*TASK GOAL*.
Begin with the first line of the entries below. Copy each line exactly, stopping after the one that contains "(setEnv [.tick, .foreign".

Source records
----
theorem witness_TickIsOneRefreshStep : (setEnv [.tick, .main 0] heart).Ready ∧
    (setEnv [.tick, .main 0] heart).env = .tick :: [.main 0] ∧ busy.todo ≠ [] := by decide

theorem witness_CommandInProgressContinues :
    busy.constructed = true ∧ busy.todo ≠ [] ∧
    (setEnv [.tick, .foreign 5, .ledWrite 0xFFF0, .main 1] busy).Lawful := by decide

theorem witness_ForeignWriteKeepsLedBits :
    (setEnv [.foreign 0xFFFFFFFF] heart).Ready ∧ (setEnv [.foreign 0xFFFFFFFF] heart).env = .foreign 0xFFFFFFFF :: [] := by
  decide

theorem witness_NextRefreshRepairsLedWrite :
    (setEnv [.ledWrite 0xFFFFFFFF, .tick] heart).Ready ∧ (setEnv [.ledWrite 0xFFFFFFFF, .tick] heart).Sized ∧
    (setEnv [.ledWrite 0xFFFFFFFF, .tick] heart).Confined ∧
    (setEnv [.ledWrite 0xFFFFFFFF, .tick] heart).env = .ledWrite 0xFFFFFFFF :: .tick :: [] := by decide

theorem witness_ConstructionResetsAndEmitsNothing :
    (setEnv [.construct, .tick] unreset).constructed = false ∧
    (setEnv [.construct, .tick] unreset).env = .construct :: [.tick] := by decide

theorem witness_UnresetBlockIsRefused :
    unreset.constructed = false ∧ (∀ ts, unreset.env ≠ .construct :: ts) ∧
    (setEnv [.tick] unreset).constructed = false ∧ (∀ ts, (setEnv [.tick] unreset).env ≠ .construct :: ts) :=
  ⟨rfl, fun _ h => (nomatch h), rfl, fun _ h => (nomatch h)⟩

theorem witness_MisuseIsRefused :
    (setEnv [.portTCommand 0] board).constructed = true ∧ (setEnv [.construct] busy).constructed = true ∧
    busy.todo ≠ [] := by decide

theorem witness_IllegalConfigurationsAreRefused :
    ¬ (badSentinel.Sized ∧ badSentinel.K1 ∧ badSentinel.K2 ∧ badSentinel.K3 ∧ badSentinel.K4) ∧
    ¬ badMask.K3 ∧ ¬ badPos.K2 ∧ ¬ badCell.K1 ∧ ¬ badWidth.Sized ∧ Config.refMb1Data.Legal ∧ narrowData.Legal :=
  ⟨fun h => absurd h.2.2.2.2 (by decide), by decide, by decide, by decide, by decide, Config.refMb1Data_legal,
    test_narrow_is_legal⟩

theorem witness_PackXorsEachCellIntoItsBit :
    Config.refMb1.cellAt 0 0 = some 0 ∧ Config.refMb1.cellAt 2 8 = some 13 ∧
    (∀ k : Slot, Config.refMb1.cellAt 1 k ≠ none → Config.refMb1.posAt 1 k ≠ 11) ∧
    (∀ k : Slot, Config.refMb1.cellAt 1 k ≠ none → Config.refMb1.posAt 1 k ≠ 32) := by decide

theorem witness_SinglePixelFlipsOneBit : Config.refMb1.cellAt 0 0 = some 0 ∧ Config.refMb1.cellAt 1 5 = some 23 := by decide

theorem witness_PackIsInjective :
    Config.refMb1.cellAt 2 1 = some 24 ∧ packAll Config.refMb1.toCfgData blank = packAll Config.refMb1.toCfgData blank := ⟨by decide, rfl⟩

theorem witness_SetPixelWritesItsCell :
    board.Ready ∧ board.Uninterrupted 4 ∧ (setEnv (mains 4 ++ [.tick]) cross).Ready ∧
    (setEnv (mains 4 ++ [.tick]) cross).Uninterrupted 4 ∧
    (InRange 1 1 ∧ ValInRange 0) ∧ (InRange 5 5 ∧ ValInRange 1) ∧ ¬ (InRange 0 3 ∧ ValInRange 1) ∧
    ¬ (InRange 6 3 ∧ ValInRange 1) ∧ ¬ (InRange 3 0 ∧ ValInRange 1) ∧ ¬ (InRange 3 6 ∧ ValInRange 1) ∧
    ¬ (InRange 1 1 ∧ ValInRange 2) ∧ ¬ (InRange 1 1 ∧ ValInRange 255) := by decide

theorem witness_TogglePixelComplementsItsCell :
    (setEnv (mains 4) cross).Ready ∧ (setEnv (mains 4) cross).Uninterrupted 4 ∧ InRange 1 1 ∧ InRange 5 5 ∧
    ¬ InRange 0 3 ∧ ¬ InRange 6 3 ∧ ¬ InRange 3 0 ∧ ¬ InRange 3 6 := by decide

theorem witness_GetPixelRespondsCellOrSentinel :
    (setEnv (mains 1 ++ [.tick]) cross).Ready ∧ (setEnv (mains 1 ++ [.tick]) cross).Uninterrupted 1 ∧ InRange 1 5 ∧
    InRange 5 1 ∧ ¬ InRange 0 3 ∧ ¬ InRange 6 3 ∧ ¬ InRange 3 0 ∧ ¬ InRange 3 6 := by decide

theorem witness_SetImageReplacesBuffer : cross.Ready ∧ cross.Uninterrupted 4 := by decide

theorem witness_SetColumnReplacesItsColumn :
    cross.Ready ∧ cross.Uninterrupted 4 ∧ ColInRange 1 ∧ ColInRange 5 ∧ InRange 1 1 ∧ InRange 5 5 ∧
    ¬ ColInRange 0 ∧ ¬ ColInRange 6 ∧ ¬ ColInRange 255 := by decide

theorem witness_ClearImageBlanksAndEmitsThreeRows :
    (setEnv (mains 7 ++ [.tick]) cross).Ready ∧ (setEnv (mains 7 ++ [.tick]) cross).Uninterrupted 7 ∧
    ∃ t, exec .clearImage (setEnv [.main 0, .tick, .foreign 7, .tick] cross) = .next t :=
  ⟨by decide, by decide, exec_lawful _ (by decide) (by decide)⟩

theorem witness_RefreshEmitsRowAtCursor :
    (setEnv (mains 1 ++ [.tick]) heart).Ready ∧ (setEnv (mains 1 ++ [.tick]) heart).Uninterrupted 1 := by decide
----
*YOUR SOLUTION*.
theorem witness_TickIsOneRefreshStep : (setEnv [.tick, .main 0] heart).Ready ∧
    (setEnv [.tick, .main 0] heart).env = .tick :: [.main 0] ∧ busy.todo ≠ [] := by decide

theorem witness_CommandInProgressContinues :
    busy.constructed = true ∧ busy.todo ≠ [] ∧
    (setEnv [.tick, .foreign 5, .ledWrite 0xFFF0, .main 1] busy).Lawful := by decide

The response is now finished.